--- Work order ---
Reproduce word for word the lines between those holding "(s.mapPools f).buffer b" and "simp only [State.mapStreams, State.timer]", inclusive, and nothing else from the data below.

--- Supplied records ---
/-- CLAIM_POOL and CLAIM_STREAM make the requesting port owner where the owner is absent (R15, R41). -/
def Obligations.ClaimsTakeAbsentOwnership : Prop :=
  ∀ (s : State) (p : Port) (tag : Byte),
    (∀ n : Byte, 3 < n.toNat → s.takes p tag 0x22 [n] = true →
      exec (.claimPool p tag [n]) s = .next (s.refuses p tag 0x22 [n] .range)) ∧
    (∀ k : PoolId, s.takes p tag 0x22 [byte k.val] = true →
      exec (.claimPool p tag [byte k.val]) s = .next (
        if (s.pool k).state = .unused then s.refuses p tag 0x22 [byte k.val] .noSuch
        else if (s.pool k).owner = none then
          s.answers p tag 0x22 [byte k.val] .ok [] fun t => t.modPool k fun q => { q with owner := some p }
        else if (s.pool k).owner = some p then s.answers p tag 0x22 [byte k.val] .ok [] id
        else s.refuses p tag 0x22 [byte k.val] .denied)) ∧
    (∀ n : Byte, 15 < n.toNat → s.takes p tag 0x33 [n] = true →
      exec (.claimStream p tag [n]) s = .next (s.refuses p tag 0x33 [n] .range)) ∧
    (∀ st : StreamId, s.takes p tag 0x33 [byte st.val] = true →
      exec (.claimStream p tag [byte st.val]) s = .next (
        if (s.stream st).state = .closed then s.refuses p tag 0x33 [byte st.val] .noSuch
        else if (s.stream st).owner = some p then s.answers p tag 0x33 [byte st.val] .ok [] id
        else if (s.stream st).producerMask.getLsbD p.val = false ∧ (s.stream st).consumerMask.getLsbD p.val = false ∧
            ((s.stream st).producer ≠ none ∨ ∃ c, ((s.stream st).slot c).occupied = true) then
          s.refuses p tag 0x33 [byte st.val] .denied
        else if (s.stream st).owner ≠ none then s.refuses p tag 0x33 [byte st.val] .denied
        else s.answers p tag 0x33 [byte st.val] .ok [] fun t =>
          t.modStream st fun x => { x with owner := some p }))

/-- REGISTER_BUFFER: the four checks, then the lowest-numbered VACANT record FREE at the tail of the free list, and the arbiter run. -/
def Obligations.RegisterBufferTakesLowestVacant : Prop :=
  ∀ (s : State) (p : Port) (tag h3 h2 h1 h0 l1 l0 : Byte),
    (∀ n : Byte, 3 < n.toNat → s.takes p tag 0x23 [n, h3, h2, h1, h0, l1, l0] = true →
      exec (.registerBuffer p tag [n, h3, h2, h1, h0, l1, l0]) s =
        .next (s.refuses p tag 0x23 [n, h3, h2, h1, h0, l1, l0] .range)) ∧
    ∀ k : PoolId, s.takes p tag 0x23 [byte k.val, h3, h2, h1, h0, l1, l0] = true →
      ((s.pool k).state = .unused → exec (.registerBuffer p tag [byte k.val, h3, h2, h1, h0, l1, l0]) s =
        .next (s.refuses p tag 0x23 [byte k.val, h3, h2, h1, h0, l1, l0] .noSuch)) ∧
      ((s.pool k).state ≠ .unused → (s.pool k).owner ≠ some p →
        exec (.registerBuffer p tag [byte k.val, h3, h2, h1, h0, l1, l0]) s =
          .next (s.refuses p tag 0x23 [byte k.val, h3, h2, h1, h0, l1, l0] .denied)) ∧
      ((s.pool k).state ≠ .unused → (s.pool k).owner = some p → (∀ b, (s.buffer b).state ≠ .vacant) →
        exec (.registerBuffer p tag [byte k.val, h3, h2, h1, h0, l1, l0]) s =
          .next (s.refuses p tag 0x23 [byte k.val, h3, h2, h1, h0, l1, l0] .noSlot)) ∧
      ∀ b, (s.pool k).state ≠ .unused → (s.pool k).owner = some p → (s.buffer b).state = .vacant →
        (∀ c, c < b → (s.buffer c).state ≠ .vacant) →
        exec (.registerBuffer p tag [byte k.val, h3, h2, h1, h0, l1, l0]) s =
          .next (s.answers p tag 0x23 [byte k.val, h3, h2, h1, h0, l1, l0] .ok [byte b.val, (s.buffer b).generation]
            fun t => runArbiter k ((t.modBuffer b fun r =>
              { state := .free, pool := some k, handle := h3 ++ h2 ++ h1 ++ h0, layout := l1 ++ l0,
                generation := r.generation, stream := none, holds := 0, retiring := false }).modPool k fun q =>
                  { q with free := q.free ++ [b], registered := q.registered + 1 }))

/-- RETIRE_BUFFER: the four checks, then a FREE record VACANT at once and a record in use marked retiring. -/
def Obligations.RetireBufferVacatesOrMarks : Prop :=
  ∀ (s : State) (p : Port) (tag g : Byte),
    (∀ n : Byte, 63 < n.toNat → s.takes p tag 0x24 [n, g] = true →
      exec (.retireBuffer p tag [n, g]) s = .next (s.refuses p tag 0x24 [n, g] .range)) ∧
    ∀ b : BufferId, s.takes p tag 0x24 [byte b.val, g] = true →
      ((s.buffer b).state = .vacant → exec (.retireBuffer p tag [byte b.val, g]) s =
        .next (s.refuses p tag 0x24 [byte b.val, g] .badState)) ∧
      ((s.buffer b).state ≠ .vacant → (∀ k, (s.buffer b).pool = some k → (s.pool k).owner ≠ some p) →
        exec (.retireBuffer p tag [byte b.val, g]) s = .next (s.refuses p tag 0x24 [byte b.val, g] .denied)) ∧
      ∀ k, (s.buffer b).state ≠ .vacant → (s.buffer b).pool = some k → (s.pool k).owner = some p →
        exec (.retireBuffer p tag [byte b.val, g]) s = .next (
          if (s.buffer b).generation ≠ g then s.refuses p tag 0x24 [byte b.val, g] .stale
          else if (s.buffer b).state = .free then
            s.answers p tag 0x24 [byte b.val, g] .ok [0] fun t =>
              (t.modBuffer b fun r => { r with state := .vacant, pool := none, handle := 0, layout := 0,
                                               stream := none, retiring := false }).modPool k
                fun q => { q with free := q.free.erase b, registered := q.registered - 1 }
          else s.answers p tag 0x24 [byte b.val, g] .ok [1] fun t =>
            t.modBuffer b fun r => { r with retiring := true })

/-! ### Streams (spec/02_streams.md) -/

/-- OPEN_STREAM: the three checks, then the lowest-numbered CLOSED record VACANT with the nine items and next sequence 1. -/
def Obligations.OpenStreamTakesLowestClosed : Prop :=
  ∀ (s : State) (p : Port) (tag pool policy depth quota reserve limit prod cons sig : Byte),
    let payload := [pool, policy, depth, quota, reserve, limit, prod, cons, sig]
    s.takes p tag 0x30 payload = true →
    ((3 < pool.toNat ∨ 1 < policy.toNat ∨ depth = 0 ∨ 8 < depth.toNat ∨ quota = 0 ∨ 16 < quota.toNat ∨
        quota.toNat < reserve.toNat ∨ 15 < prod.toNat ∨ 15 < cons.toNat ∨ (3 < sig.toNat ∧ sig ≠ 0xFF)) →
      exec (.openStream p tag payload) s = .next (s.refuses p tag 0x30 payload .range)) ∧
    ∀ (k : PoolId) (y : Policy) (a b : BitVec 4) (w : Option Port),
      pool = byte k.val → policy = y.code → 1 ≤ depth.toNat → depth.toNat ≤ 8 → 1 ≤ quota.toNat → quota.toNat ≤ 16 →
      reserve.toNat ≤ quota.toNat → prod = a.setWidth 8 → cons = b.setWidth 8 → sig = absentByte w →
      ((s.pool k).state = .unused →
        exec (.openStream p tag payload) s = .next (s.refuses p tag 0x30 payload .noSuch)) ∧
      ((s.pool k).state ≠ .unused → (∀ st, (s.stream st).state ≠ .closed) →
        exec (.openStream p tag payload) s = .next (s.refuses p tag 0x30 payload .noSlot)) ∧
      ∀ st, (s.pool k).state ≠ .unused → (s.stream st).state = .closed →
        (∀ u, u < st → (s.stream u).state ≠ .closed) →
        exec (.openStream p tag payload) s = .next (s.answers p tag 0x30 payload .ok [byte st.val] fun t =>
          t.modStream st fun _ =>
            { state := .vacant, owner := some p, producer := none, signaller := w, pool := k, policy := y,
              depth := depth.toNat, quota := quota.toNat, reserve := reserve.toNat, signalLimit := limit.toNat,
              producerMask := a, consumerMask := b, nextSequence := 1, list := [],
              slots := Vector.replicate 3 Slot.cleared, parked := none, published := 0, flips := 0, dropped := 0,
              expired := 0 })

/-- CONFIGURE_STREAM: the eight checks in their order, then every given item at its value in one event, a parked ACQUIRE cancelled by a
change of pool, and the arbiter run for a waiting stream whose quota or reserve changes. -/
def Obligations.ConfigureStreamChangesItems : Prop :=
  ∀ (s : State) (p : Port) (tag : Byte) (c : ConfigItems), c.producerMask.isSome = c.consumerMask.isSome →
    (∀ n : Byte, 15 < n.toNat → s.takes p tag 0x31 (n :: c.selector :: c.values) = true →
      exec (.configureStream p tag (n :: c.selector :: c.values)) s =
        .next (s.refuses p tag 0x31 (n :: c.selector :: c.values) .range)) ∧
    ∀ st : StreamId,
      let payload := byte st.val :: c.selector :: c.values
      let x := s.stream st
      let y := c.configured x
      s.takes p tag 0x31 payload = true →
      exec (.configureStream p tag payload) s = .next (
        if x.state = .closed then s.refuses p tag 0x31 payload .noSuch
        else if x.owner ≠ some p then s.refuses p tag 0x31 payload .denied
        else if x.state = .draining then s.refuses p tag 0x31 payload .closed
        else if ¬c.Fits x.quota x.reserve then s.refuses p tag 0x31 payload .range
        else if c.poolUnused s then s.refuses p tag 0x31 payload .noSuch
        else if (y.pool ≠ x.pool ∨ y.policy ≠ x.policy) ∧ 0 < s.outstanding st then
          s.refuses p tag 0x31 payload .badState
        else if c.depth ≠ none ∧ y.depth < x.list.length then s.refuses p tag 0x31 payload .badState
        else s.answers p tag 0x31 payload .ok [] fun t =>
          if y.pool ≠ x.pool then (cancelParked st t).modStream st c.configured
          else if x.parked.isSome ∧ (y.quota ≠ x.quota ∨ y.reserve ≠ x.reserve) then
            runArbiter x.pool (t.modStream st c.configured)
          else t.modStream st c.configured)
==
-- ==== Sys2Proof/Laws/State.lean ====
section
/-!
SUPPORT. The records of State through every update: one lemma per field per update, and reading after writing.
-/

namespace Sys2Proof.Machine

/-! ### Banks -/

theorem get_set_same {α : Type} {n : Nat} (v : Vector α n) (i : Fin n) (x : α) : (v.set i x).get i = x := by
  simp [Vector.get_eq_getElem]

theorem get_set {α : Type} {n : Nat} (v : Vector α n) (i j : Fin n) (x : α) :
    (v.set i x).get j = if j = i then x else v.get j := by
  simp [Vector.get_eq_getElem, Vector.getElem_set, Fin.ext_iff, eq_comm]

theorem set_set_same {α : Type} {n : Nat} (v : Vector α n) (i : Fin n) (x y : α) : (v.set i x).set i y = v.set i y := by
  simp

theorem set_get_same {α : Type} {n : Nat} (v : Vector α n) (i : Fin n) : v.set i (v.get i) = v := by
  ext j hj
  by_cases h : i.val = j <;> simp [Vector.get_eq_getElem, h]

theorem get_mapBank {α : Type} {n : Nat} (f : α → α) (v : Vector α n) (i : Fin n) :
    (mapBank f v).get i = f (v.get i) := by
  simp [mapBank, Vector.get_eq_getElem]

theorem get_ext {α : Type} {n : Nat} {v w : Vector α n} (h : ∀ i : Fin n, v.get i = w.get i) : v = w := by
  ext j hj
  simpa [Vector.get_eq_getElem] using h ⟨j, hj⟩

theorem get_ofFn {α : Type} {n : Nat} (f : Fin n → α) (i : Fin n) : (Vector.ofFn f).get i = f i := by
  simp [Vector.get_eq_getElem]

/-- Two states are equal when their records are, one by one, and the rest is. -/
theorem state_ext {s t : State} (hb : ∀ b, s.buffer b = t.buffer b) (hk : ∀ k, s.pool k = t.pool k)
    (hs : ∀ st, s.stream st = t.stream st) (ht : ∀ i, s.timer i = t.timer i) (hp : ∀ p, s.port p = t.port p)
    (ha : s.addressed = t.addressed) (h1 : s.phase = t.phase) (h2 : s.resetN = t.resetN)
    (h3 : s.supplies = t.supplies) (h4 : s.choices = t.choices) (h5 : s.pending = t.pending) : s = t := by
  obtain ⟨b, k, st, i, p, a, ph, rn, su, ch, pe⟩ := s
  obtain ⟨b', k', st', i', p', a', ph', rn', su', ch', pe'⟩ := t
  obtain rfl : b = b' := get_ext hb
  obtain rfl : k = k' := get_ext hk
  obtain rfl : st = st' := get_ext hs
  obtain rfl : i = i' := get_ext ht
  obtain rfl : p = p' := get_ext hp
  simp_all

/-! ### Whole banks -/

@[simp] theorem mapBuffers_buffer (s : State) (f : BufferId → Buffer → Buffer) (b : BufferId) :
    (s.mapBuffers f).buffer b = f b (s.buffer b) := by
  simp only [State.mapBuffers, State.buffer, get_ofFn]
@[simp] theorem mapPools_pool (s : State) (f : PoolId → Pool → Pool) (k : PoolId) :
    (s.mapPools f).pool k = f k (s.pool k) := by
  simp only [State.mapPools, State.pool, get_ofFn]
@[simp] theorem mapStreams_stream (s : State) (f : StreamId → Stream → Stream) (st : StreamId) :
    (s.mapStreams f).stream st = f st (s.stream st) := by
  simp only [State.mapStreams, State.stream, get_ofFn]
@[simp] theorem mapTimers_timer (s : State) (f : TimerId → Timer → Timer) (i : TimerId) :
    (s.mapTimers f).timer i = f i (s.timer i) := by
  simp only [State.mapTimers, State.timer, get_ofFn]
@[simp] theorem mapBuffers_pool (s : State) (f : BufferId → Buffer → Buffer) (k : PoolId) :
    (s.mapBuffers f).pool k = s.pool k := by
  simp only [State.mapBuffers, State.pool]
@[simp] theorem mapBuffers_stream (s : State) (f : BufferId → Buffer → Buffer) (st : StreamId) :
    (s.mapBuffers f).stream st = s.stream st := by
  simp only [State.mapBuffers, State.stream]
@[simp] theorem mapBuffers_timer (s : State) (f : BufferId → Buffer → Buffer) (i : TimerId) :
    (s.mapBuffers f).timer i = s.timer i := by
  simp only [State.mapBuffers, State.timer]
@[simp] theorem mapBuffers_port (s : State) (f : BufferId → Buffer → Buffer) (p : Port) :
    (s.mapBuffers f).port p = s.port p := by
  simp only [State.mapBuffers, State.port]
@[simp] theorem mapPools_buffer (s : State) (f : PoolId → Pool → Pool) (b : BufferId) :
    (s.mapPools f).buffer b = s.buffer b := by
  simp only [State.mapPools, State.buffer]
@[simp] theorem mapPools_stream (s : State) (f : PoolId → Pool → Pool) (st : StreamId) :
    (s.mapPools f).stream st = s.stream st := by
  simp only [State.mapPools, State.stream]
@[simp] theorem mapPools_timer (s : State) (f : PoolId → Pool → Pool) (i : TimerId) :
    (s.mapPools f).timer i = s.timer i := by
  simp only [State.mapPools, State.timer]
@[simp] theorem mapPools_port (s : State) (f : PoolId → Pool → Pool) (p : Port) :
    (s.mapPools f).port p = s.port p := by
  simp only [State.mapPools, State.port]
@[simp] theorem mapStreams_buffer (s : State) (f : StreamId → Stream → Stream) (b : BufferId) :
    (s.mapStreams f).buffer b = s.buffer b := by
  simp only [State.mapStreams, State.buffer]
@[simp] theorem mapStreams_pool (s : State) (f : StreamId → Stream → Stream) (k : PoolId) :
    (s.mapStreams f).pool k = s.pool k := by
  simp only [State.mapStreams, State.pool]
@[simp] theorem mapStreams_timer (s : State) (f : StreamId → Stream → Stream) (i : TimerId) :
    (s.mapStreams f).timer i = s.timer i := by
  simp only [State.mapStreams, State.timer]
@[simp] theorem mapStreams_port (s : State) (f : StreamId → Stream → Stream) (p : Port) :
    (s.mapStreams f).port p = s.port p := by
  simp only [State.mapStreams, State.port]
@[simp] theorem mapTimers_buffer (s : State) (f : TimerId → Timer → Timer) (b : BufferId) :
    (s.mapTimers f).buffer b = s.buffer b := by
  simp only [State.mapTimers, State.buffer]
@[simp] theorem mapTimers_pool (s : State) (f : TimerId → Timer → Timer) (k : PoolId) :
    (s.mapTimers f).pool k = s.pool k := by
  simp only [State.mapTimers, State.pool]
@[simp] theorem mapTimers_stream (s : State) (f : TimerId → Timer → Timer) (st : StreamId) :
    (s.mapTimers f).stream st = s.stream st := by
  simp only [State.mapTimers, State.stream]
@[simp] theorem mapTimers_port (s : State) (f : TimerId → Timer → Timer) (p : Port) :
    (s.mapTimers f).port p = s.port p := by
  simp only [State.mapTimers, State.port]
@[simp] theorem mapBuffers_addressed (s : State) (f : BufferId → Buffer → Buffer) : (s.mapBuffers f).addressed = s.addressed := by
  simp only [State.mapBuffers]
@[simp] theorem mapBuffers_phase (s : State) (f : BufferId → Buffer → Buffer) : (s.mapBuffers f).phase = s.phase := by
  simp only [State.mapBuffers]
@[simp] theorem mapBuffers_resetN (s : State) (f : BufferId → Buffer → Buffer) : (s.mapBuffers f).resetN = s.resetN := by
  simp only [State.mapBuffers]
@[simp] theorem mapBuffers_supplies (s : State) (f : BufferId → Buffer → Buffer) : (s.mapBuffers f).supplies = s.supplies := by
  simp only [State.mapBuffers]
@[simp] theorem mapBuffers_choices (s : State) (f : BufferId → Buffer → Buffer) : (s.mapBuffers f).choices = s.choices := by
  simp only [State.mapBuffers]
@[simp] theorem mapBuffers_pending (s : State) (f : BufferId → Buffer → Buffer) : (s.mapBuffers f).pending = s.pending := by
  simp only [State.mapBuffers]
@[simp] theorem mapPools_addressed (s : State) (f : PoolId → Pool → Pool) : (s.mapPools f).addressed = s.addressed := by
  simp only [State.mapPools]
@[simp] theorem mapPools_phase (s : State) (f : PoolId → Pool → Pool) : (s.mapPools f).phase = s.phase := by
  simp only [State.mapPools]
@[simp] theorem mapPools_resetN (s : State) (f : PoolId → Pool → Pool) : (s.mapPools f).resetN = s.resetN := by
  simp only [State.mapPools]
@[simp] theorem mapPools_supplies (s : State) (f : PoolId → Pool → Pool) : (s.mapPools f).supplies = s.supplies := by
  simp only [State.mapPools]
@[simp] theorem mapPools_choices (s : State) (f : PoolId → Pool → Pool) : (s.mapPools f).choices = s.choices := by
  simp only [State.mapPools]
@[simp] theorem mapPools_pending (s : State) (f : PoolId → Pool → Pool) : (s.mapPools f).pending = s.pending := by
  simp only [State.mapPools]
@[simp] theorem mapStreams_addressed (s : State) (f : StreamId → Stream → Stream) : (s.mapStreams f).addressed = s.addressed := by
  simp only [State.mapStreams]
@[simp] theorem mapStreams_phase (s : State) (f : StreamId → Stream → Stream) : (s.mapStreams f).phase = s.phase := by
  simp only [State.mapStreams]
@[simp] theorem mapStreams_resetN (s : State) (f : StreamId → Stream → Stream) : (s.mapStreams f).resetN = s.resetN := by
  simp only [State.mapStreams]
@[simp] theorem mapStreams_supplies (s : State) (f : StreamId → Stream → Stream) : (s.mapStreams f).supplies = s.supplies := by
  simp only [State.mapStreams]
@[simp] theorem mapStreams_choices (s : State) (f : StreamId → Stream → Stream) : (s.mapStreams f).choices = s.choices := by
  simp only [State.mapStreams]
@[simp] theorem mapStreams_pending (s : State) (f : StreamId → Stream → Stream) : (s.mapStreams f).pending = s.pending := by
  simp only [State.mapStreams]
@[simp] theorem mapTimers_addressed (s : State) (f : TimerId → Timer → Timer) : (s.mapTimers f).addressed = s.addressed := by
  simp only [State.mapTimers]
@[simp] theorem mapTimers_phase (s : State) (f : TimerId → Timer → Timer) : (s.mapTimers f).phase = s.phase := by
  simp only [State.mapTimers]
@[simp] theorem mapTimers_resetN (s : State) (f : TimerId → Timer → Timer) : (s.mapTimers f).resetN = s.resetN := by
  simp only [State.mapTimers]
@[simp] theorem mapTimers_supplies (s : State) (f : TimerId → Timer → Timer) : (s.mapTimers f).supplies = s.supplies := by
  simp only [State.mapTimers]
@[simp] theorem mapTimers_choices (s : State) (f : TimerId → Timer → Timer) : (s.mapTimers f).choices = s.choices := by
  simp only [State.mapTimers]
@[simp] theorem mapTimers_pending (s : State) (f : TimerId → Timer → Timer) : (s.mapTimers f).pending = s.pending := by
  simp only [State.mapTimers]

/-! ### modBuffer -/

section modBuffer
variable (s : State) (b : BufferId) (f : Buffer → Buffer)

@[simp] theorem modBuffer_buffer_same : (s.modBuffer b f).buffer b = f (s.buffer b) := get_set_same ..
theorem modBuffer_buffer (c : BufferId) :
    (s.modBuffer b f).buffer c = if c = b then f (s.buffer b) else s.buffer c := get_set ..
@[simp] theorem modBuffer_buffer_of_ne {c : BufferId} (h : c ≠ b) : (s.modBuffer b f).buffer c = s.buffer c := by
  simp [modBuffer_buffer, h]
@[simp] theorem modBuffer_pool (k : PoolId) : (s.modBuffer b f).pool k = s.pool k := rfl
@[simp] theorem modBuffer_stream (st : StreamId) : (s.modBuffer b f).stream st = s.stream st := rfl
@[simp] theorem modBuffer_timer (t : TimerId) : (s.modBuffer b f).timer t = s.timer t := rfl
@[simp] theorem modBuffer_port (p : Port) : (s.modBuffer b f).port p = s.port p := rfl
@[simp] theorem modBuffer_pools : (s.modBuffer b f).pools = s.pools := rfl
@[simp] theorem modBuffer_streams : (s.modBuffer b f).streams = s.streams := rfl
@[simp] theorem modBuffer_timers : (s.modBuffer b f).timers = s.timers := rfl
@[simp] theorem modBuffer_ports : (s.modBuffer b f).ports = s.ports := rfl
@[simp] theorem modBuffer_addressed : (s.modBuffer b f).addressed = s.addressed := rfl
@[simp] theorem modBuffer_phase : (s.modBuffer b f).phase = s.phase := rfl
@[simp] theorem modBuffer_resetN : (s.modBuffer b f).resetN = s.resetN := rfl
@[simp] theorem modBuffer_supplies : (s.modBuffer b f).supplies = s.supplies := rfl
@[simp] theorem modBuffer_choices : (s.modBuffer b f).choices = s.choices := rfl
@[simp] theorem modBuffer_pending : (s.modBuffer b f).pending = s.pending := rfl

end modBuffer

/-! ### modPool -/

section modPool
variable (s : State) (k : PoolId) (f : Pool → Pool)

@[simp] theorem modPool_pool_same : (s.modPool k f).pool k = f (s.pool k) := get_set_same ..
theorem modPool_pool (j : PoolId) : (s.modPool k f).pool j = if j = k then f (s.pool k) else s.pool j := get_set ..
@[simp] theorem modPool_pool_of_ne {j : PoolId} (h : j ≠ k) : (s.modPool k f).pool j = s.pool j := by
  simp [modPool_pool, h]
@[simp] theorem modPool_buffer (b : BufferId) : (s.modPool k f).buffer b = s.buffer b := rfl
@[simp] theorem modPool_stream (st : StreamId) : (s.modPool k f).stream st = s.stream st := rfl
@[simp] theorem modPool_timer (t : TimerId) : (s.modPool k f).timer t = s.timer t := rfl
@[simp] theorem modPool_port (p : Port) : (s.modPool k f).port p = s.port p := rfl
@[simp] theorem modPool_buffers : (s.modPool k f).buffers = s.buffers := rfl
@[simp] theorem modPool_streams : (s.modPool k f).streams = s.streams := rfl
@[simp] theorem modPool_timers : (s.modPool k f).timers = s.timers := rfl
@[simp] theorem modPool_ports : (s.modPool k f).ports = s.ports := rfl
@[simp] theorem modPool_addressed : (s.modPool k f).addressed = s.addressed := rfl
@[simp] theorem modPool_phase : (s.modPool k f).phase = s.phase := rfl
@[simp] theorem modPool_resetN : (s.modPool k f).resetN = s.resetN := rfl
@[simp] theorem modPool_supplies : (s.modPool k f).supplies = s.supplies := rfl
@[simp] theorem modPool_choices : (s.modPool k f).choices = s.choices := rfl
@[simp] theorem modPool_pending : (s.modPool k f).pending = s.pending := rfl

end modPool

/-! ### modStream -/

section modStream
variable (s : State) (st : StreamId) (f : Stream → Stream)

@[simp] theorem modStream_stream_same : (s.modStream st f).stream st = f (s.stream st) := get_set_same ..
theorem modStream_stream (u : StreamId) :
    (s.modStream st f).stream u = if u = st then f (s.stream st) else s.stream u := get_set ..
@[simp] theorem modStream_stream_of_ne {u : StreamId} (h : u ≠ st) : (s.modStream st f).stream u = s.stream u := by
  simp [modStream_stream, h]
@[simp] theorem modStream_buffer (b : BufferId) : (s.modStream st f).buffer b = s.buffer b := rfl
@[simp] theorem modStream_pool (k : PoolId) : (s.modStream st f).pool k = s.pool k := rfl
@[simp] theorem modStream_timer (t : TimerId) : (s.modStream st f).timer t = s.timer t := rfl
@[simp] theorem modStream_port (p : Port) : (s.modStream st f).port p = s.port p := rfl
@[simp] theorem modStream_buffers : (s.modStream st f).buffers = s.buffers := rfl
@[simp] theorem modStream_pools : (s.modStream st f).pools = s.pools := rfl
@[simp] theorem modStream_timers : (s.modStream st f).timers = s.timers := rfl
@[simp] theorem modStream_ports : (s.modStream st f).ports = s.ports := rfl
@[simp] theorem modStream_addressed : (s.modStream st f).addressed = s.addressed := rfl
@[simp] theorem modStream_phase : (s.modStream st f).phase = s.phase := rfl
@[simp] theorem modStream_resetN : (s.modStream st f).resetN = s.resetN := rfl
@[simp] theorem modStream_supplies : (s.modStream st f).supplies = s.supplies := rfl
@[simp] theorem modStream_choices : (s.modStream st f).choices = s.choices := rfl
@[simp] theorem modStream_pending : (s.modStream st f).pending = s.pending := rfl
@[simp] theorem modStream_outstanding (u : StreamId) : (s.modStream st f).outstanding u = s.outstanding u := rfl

--- Reply ---
    (s.mapPools f).buffer b = s.buffer b := by
  simp only [State.mapPools, State.buffer]
@[simp] theorem mapPools_stream (s : State) (f : PoolId → Pool → Pool) (st : StreamId) :
    (s.mapPools f).stream st = s.stream st := by
  simp only [State.mapPools, State.stream]
@[simp] theorem mapPools_timer (s : State) (f : PoolId → Pool → Pool) (i : TimerId) :
    (s.mapPools f).timer i = s.timer i := by
  simp only [State.mapPools, State.timer]
@[simp] theorem mapPools_port (s : State) (f : PoolId → Pool → Pool) (p : Port) :
    (s.mapPools f).port p = s.port p := by
  simp only [State.mapPools, State.port]
@[simp] theorem mapStreams_buffer (s : State) (f : StreamId → Stream → Stream) (b : BufferId) :
    (s.mapStreams f).buffer b = s.buffer b := by
  simp only [State.mapStreams, State.buffer]
@[simp] theorem mapStreams_pool (s : State) (f : StreamId → Stream → Stream) (k : PoolId) :
    (s.mapStreams f).pool k = s.pool k := by
  simp only [State.mapStreams, State.pool]
@[simp] theorem mapStreams_timer (s : State) (f : StreamId → Stream → Stream) (i : TimerId) :
    (s.mapStreams f).timer i = s.timer i := by
  simp only [State.mapStreams, State.timer]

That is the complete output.